The Smart Way

Trujetter Team

, Cover Story

A city can be considered smart if it satisfies various criteria of a smart city such as regional competitiveness, transport and ICT (Information and Communication Technologies) economics, quality of life, the availability of natural resources and citizen participation in city governance. A smart city is defined by innovation and its ability to solve problems while using ICTs to improve the capacity

01 Visakhapatnam

Popularly known as Vizag, the port city of Visakhapatnam is fondly called ‘Jewel of the East Coast’. This city in Andhra Pradesh is famous as a destination for both business and leisure. Included as a part of the central government’s Smart City Mission, this town is a hub of steel plants and its manufacturing, while at the same time, serving as a quaint beach destination for sea-breeze-seeking tourists. During the holiday season from December to February, there’s a distinctly kitschy vibe to this city, with camel rides happening along the coastline. The pedestrian promenade along the Ramakrishna Beach is pleasant for a stroll, and the Rushikonda Beach nearby is Andhra’s best.
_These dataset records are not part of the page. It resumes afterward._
-- ==== Sys2Proof/Machine/Desc.lean ====
section
/-!
DEFINITION. The descriptors FENCE, WAIT, SIGNAL, TIMER and COPY (R398 to R401), the countdown timers' expiry (R475, R476)
and the window frames a COPY sends (R420).
-/
namespace Sys2Proof.Machine

/-- How an access of a descriptor goes on: translated, faulted, or waiting for a range that is being drained. -/
inductive Got where
  | ok (pas : List Nat)
  | stop (s : State)

/-- R364: a descriptor's access to n bytes. A translation fault waits on a record, a permission fault ends the
descriptor. -/
def State.descAccess (s : State) (d : Desc) (w : Reach) (n : Need) (va len : Nat) : Got :=
  match s.xlateSpan d.ctx w n va len with
  | .ok pas => .ok pas
  | .wait => .stop s
  | .fault 4 v _ => .stop ((s.postXlate d.ctx v n (.desc d.id) d.queue).updDesc d.id (fun x => { x with waiting := true }))
  | .fault _ _ _ => .stop (s.endDesc d.id stPerm)

/-- The sector of the first poisoned byte among physical addresses. -/
def State.badSector (s : State) (pas : List Nat) : Option Nat := (pas.find? s.bad).map (· / 32)

/-- R401: FENCE completes when it starts. -/
def execFence (id : Nat) (s : State) : Host.Outcome State Fault Refusal :=
  .next (s.starting id tyFence (fun t d => t.endDesc d.id stOk))

/-- R399: WAIT's condition on the word. -/
def waitHolds (cond word value : Nat) : Bool :=
  if cond = 0 then decide (value ≤ word) else if cond = 1 then decide (word = value) else decide (word ≠ value)

/-- R399, R449: WAIT reads its word as an acquire load; poison is consumed, and it completes when COND holds. Table 2 of 12
names no path for the word: it goes as a COPY's bytes do (notes/assumptions/109.md). -/
def State.waitRead (s : State) (d : Desc) : State :=
  match s.descAccess d .other .read (d.fld 0x10 8) 8 with
  | .stop t => t
  | .ok pas =>
    s.withRanges unitRtb d.ctx (vAddrs (d.fld 0x10 8) 8) (fun s =>
    if pas.any s.bad then s.consume d.ctx 0xB 0xFF 0 d.queue (s.badSector pas)
    else
      let w := leNat (s.rdAt pas)
      let s1 := (s.unitRead .stream pas).updDesc d.id (fun x => { x with detail := BitVec.ofNat 64 w })
      if waitHolds (d.fld 0x20 1) w (d.fld 0x18 8) then s1.endDesc d.id stOk else s1)

/-- R399: a WAIT starts. -/
def execWait (id : Nat) (s : State) : Host.Outcome State Fault Refusal := .next (s.starting id tyWait State.waitRead)

/-- R399: a WAIT in flight reads its word again. -/
def execWaitReevaluate (id : Nat) (s : State) : Host.Outcome State Fault Refusal :=
  match s.desc? id with
  | some d => .next (if d.type = tyWait ∧ d.st = .running ∧ d.waiting = false ∧ s.working then s.waitRead d else s)
  | none => .next s

/-- R335, R399, R449: SIGNAL updates its word at its home and reports the value before. ADD consumes poison; SET stores. A
SIGNAL that waits for the host's copy of the line stays at its start. -/
def State.signalDo (s : State) (d : Desc) : State :=
  match s.descAccess d .other .read (d.fld 0x10 8) 8 with
  | .stop t => t
  | .ok pas =>
    match s.descAccess d .other .write (d.fld 0x10 8) 8 with
    | .stop t => t
    | .ok _ =>
      s.withRanges unitRtb d.ctx (vAddrs (d.fld 0x10 8) 8) (fun s => s.whenRecalled (s.coreWaits pas) (fun s =>
      let old := leNat (s.rdAt pas)
      let add := decide (d.fld 0x20 1 = 1)
      if add && pas.any s.bad then s.consume d.ctx 0xB 0xFF 0 d.queue (s.badSector pas)
      else
        let new := if add then old + d.fld 0x18 8 else d.fld 0x18 8
        ((s.sliceAtomic pas).store (pas.zip (leBytes 8 new))).endDescWith d.id stOk (BitVec.ofNat 64 old)))

/-- R399: a SIGNAL starts. -/
def execSignal (id : Nat) (s : State) : Host.Outcome State Fault Refusal := .next (s.starting id tySignal State.signalDo)

/-! ## Timers -/

/-- R400, R476: a TIMER takes the lowest-numbered timer that is neither armed nor held, or waits. -/
def State.timerTake (s : State) (d : Desc) : State :=
  match findIdx? (fun (t : CTimer) => t.due.isNone && t.held.isNone) s.pcm.timers with
  | none => s
  | some i =>
    let s1 := { s with pcm := { s.pcm with timers := modAt s.pcm.timers i (fun t =>
      { t with due := some (s.now + d.fld 0x10 4), held := some d.id }) } }
    s1.updDesc d.id (fun x => { x with ready := true })

/-- R400: a TIMER starts, or takes a timer that has become free. -/
def execTimer (id : Nat) (s : State) : Host.Outcome State Fault Refusal := .next (s.starting id tyTimer State.timerTake)

/-- R475, R476: timer i expires once its time has come: EXPIRED is set, a TIMER that holds it completes, the timer is
free, and the device is awake for it (R482). -/
def execTimerExpiry (i : Nat) (s : State) : Host.Outcome State Fault Refusal :=
  match (s.pcm.timers.getD i ⟨none, none, false⟩) with
  | ⟨some due, held, _⟩ =>
    if s.now < due then .next s
    else
      let s1 := { s with pcm := { s.pcm with timers := modAt s.pcm.timers i (fun _ => ⟨none, none, true⟩) } }.wakeDevice
      match held with
      | some id => .next (s1.endDesc id stOk)
      | none => .next s1
  | _ => .next s

/-! ## COPY -/

/-- The WINDOW range that contains an address, with the offset in it. -/
def State.windowAt (s : State) (c va : Nat) : Option (Range × Nat × Nat) :=
  match (s.ctx c).at_ va with
  | some (i, r) => if r.kind = .window then some (r, i, va - r.vbase) else none
  | none => none

/-- TARGET of a WINDOW range (Table 1 of 13): ENTRY, GEN and PORT. -/
def Range.winEntry (r : Range) : Nat := bits r.target 0 14
def Range.winGen (r : Range) : Nat := bits r.target 16 16
def Range.winPort (r : Range) : Nat := bits r.target 32 4

/-- INFO of a WIN_WRITE or WIN_READ (Table 4 of 15). `a` and `b` are FIRST and LAST, or COUNT and 0. -/
def winInfo (entry gen rtag a b off : Nat) : List Byte :=
  leBytes 2 entry ++ leBytes 2 gen ++ leBytes 2 rtag ++ leBytes 1 a ++ leBytes 1 b ++ leBytes 8 off

/-- The first and past-the-last offsets of each frame of n bytes from window offset o: frames end at multiples of 1,024,
so each carries at most 1,024 payload bytes (R420). -/
def winCuts (o : Nat) : Nat → Nat → List (Nat × Nat)
  | _, 0 => []
  | n, fuel + 1 =>
    if n = 0 then [] else
      let k := min n (1024 - o % 1024)
      (o, o + k) :: winCuts (o + k) (n - k) fuel

/-- The payload of a WIN_WRITE of window bytes [o, o1) from physical addresses: whole sectors, zero beside the valid
bytes, and a mark for each sector that holds a poisoned byte. -/
def State.winPayload (s : State) (o o1 : Nat) (pas : List Nat) : List Byte × BitVec 32 :=
  let head := o % 32
  let tail := (32 - o1 % 32) % 32
  let bs := zeros head ++ s.rdAt pas ++ zeros tail
  let marks := (List.replicate head false) ++ pas.map s.bad
  let poison := (List.range (bs.length / 32)).foldl (fun (m : BitVec 32) k =>
    if ((marks.drop (32 * k)).take 32).any id then m ||| BitVec.ofNat 32 (2 ^ k) else m) 0
  (bs, poison)

/-- Sends one window frame of a COPY: window bytes [o, o1) at the COPY's byte `k`, `wr` from physical addresses `pas`,
and expects its answer. -/
def State.sendWin (s : State) (d : Desc) (r : Range) (k o o1 : Nat) (wr : Bool) (pas : List Nat) : State :=
  let p := r.winPort
  let tag := (s.port p).nextRtag
  let base := o / 32 * 32
  let f := if wr then
      let pl := s.winPayload o o1 pas
      { mkFrame 2 (winInfo r.winEntry r.winGen tag (o % 32) ((o1 - 1) % 32) base) pl.1 with poison := pl.2 }
    else mkFrame 3 (winInfo r.winEntry r.winGen tag ((o1 - base + 31) / 32) 0 base) []
  (s.updPort p (fun x => { x with
    wins := x.wins ++ [⟨tag, d.id, k, o, o1 - o, wr⟩]
    nextRtag := (tag + 1) % 65536 })).enqueue p f (.copy d.id k) false

/-- Window answers outstanding of a COPY. -/
def State.winsOf (s : State) (id : Nat) : List WinReq := s.ports.flatMap (fun p => p.wins.filter (fun w => decide (w.desc = id)))

/-- Bytes of the chunk at a COPY's position (R398). -/
def Desc.chunkLen (d : Desc) (pos : Nat) : Nat := min 65536 (d.fld 0x20 8 - pos)

/-- Of n bytes from a virtual address, those that lie in its range. -/
def Ctx.runLen (x : Ctx) (va n : Nat) : Nat := match x.at_ va with | some (_, r) => min n (r.vbase + r.len - va) | Option.none => n

/-- The pieces of n bytes of a COPY from its byte k in which neither extent leaves its range: first byte and length. A
chunk meets at most two ranges on each side, which are multiples of 64 KiB. -/
def State.copyRuns (s : State) (d : Desc) : Nat → Nat → Nat → List (Nat × Nat)
  | _, _, 0 => []
  | k, n, fuel + 1 =>
    if n = 0 then [] else
      let x := s.ctx d.ctx
      let m := x.runLen (d.fld 0x18 8 + k) (x.runLen (d.fld 0x10 8 + k) n)
      (k, m) :: s.copyRuns d (k + m) (n - m) fuel

/-- The WINDOW range of a COPY's byte k, its window offset, and whether the COPY writes it. -/
def State.copyWindow (s : State) (d : Desc) (k : Nat) : Option (Range × Nat × Bool) :=
  match s.windowAt d.ctx (d.fld 0x10 8 + k) with
  | some (r, _, o) => some (r, o, false)
  | none => (s.windowAt d.ctx (d.fld 0x18 8 + k)).map (fun x => (x.1, x.2.2, true))

/-- R420: the window frames of a piece of a COPY; none for a piece that lies in no window. -/
def State.runFrames (s : State) (d : Desc) (k n : Nat) : State :=
  match s.copyWindow d k with
  | none => s
  | some (r, o, wr) =>
    let loc := if wr then d.fld 0x10 8 + k else d.fld 0x18 8 + k
    (winCuts o n n).foldl (fun t c =>
      match t.xlateSpan d.ctx .copy (if wr then .read else .write) (loc + (c.1 - o)) (c.2 - c.1) with
      | .ok pas => (if wr then t.unitRead .stream pas else t).sendWin d r (k + (c.1 - o)) c.1 c.2 wr pas
      | _ => t) s

/-- R420: the window frames of the chunk at `pos`, of n bytes; none while a port they need is closed (R442). -/
def State.copyFrames (s : State) (d : Desc) (n : Nat) : Option State :=
  let runs := s.copyRuns d d.pos n 8
  let shut := fun (x : Nat × Nat) => match s.copyWindow d x.1 with | some (r, _, _) => (s.port r.winPort).close | none => false
  if runs.any shut then none else some (runs.foldl (fun t x => t.runFrames d x.1 x.2) s)

/-- R398, R364: begins the chunk at `pos`, once its bytes translate. A running COPY's `detail` counts the bytes begun and
`pos` those performed. -/
def State.copyIssue (s : State) (d : Desc) : State :=
  let n := d.chunkLen d.pos
  match s.descAccess d .copy .read (d.fld 0x10 8 + d.pos) n with
  | .stop t => t
  | .ok _ =>
    match s.descAccess d .copy .write (d.fld 0x18 8 + d.pos) n with
    | .stop t => t
    | .ok _ =>
      s.withRanges unitRtb d.ctx (vAddrs (d.fld 0x10 8 + d.pos) n ++ vAddrs (d.fld 0x18 8 + d.pos) n) (fun s =>
      match s.copyFrames d n with
      | none => s
      | some t => t.updDesc d.id (fun x => { x with detail := BitVec.ofNat 64 (d.pos + n) }))

/-- R398: COPY's checks in order: SRC, DST, at most one window, overlap. -/
def State.copyStart (s : State) (d : Desc) : State :=
  let len := d.fld 0x20 8
  let src := d.fld 0x10 8
  let dst := d.fld 0x18 8
  match s.descAccess d .copy .read src len with
  | .stop t => t
  | .ok _ =>
    match s.descAccess d .copy .write dst len with
    | .stop t => t
    | .ok _ =>
      let win := fun (va : Nat) => (vAddrs va len).any (fun a => (s.windowAt d.ctx a).isSome)
      if win src && win dst then s.endDesc d.id stPerm
      else if src < dst + len ∧ dst < src + len then s.endDesc d.id stPerm
      else (s.updDesc d.id (fun x => { x with ready := true })).copyIssue d

/-- R398: a COPY starts. -/
def execCopy (id : Nat) (s : State) : Host.Outcome State Fault Refusal := .next (s.starting id tyCopy State.copyStart)

/-- R13, R398, R405: where a COPY stands after a chunk: it completes after the last byte, stops if it is being cancelled, and
otherwise goes on. -/
def State.copyNext (s : State) (d : Desc) (pos : Nat) : State :=
  let s1 := s.updDesc d.id (fun x => { x with pos := pos })
  if d.fld 0x20 8 ≤ pos then s1.finishDesc d.id (BitVec.ofNat 64 pos)
  else if d.stop then s1.endDescWith d.id stOk (BitVec.ofNat 64 pos)
  else s1.copyIssue { d with pos := pos }

/-- R398, R340, R371: the bytes of the chunk begun that lie in no window are moved, marks with them. `detail` counts the
bytes begun, so the chunk is the one that ends there. -/
def State.copyChunk (s : State) (d : Desc) : State :=
  let e := d.detail.toNat
  let k0 := (e - 1) / 65536 * 65536
  let x := (s.ctx d.ctx).held
  let ks := (addrs k0 (e - k0)).filter (fun k => (s.copyWindow d k).isNone)
  match x.span .copy .read (ks.map (fun k => (d.fld 0x10 8 + k) % 2 ^ 64)),
      x.span .copy .write (ks.map (fun k => (d.fld 0x18 8 + k) % 2 ^ 64)) with
  | .ok ps, .ok pd =>
    s.whenRecalled (s.moveWaits .stream (ps.zip pd)) (fun s => (s.unitMove .stream (ps.zip pd)).copyNext d e)
  | _, _ => s

/-- R398: a 64 KiB chunk of a COPY is performed. For a window, that is when every frame of it has been answered; a chunk
that a closed port or a range being drained kept back begins when it can. -/
def execCopyChunkDone (id : Nat) (s : State) : Host.Outcome State Fault Refusal :=
  match s.desc? id with
  | none => .next s
  | some d =>
    if !(decide (d.type = tyCopy) && decide (d.st = .running) && d.ready && !d.waiting) then .next s
    else if !(s.winsOf id).isEmpty then .next s
    else if d.detail.toNat ≤ d.pos then .next (s.copyNext d d.pos)
    else .next (s.copyChunk d)

end Sys2Proof.Machine
end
Surrounded by several Hindu temples and ancient Buddhist sites, Visakhapatnam also features at the top of the list for pilgrims and devotees. Every year in January, the port city hosts Visakha Utsav, a food festival that seeks to bring out the exquisite cuisine of Andhra Pradesh and the many mouthwatering delicacies that the place has to offer. Approximately 115 kms north of Visakhapatnam are lush forests of Eastern Ghats towards the Araku Valley. Home to the indigenous tribal communities, the place is a secret haven for tourists and popular for its exquisite organic coffee plantations and lovely green countryside. Enroute, you can visit the impressive Borra Caves.

02 Madurai

Madurai is a quaint little temple town of Tamil Nadu. One of the ancient cities of India, Madurai was once a thriving metropolis that traded with the Romans and Greeks. In medieval times, the city extended its trade routes to the southeast Asia. The Meenakshi Amman Temple, having a dazzling maze-like structure, is considered one of the greatest temples in India and is a major attraction among tourists and pilgrims visiting from within the country and abroad.

Much like Visakhapatnam, Madurai too grapples with two worlds – an ancient part that is dominated by medieval temples and the modern part with its expanding IT-driven economy. The local cuisine has a strong influence of the Chettinad region which is a two-hour drive away from the city. Known for its fiery flavours, the cuisine is every spicy food lovers’ dream and is served everywhere in Madurai in its authentic form.

03 Coimbatore

Often referred to as the ‘Manchester of the South’ for its textile industries, this big business and junction city is the second largest in Tamil Nadu after Chennai. Its rich history and surrounding hill stations make this city a travellers’ pitstop. A lot of tourists choose to fly to this city to go ahead to hill stations in Tamil Nadu, such as Ooty. It is also the perfect place to drop by if one is visiting the Anamalai Tiger Reserve.

Once called Kongunadu, the locals nowadays call the city Kovai in their common tongue (Tamil). The city, in medieval times, was ruled by chieftains. Then it was ruled by Karikala Cholan and after him, it was ruled by the kings of Rashtrakutas, Chalukyas, Pandyas, Hoyasalas and Vijayanagar Empire. However, the industrial boost happened in the Victorian Era under the British.

04 Mangaluru

Known for its rolling hills, endless coconut trees, sprawling beaches and enchanting history, the coastal city of Mangaluru in Karnataka is a dream destination for beach lovers and surfers. One of the main gateways to the Konkan coast and inland Kodagu region, the city has an appealing off-the-beaten-path feel, and the spicy seafood dishes are sensational. Mangaluru sits at the estuaries of the picturesque Netravathi and Gurupur rivers on the Arabian Sea and has been a major port on international trade routes since the sixth century AD. There are also several temples in the city that offer a glimpse into the old-world Mangaluru. Located in the heart of the city is the famous Mangaladevi Temple that dates back to the ninth century, the days of the Ahepa Dynasty.

05 Nashik

Situated on the banks of the Godavari river, this quaint city is full of legends that date back to many millenniums. One such legend is that Lord Rama’s brother, Lakshmana, hacked off the nasika (nose) of Ravana’s sister at Nashik. So, if history and mythology hold your interest, this large provincial city’s old quarter has some intriguing wooden architecture and interesting temples that reference the Hindu epic. However, if you aren’t a history enthusiast, don’t despair, because Nashik has a lot more exotic things to offer than just history. Wine tourism is on the rise in India, and Nashik is at the centre of it all. India’s best wines are produced locally, and touring the gorgeous vineyards in the countryside surrounding the city is an unparalleled experience.

A unique feature about this city is that it plays host to the grand Kumbh Mela (the largest religious gathering in the world), once every 12 years. The last one was held in 2015, and the next one is to be held in 2027.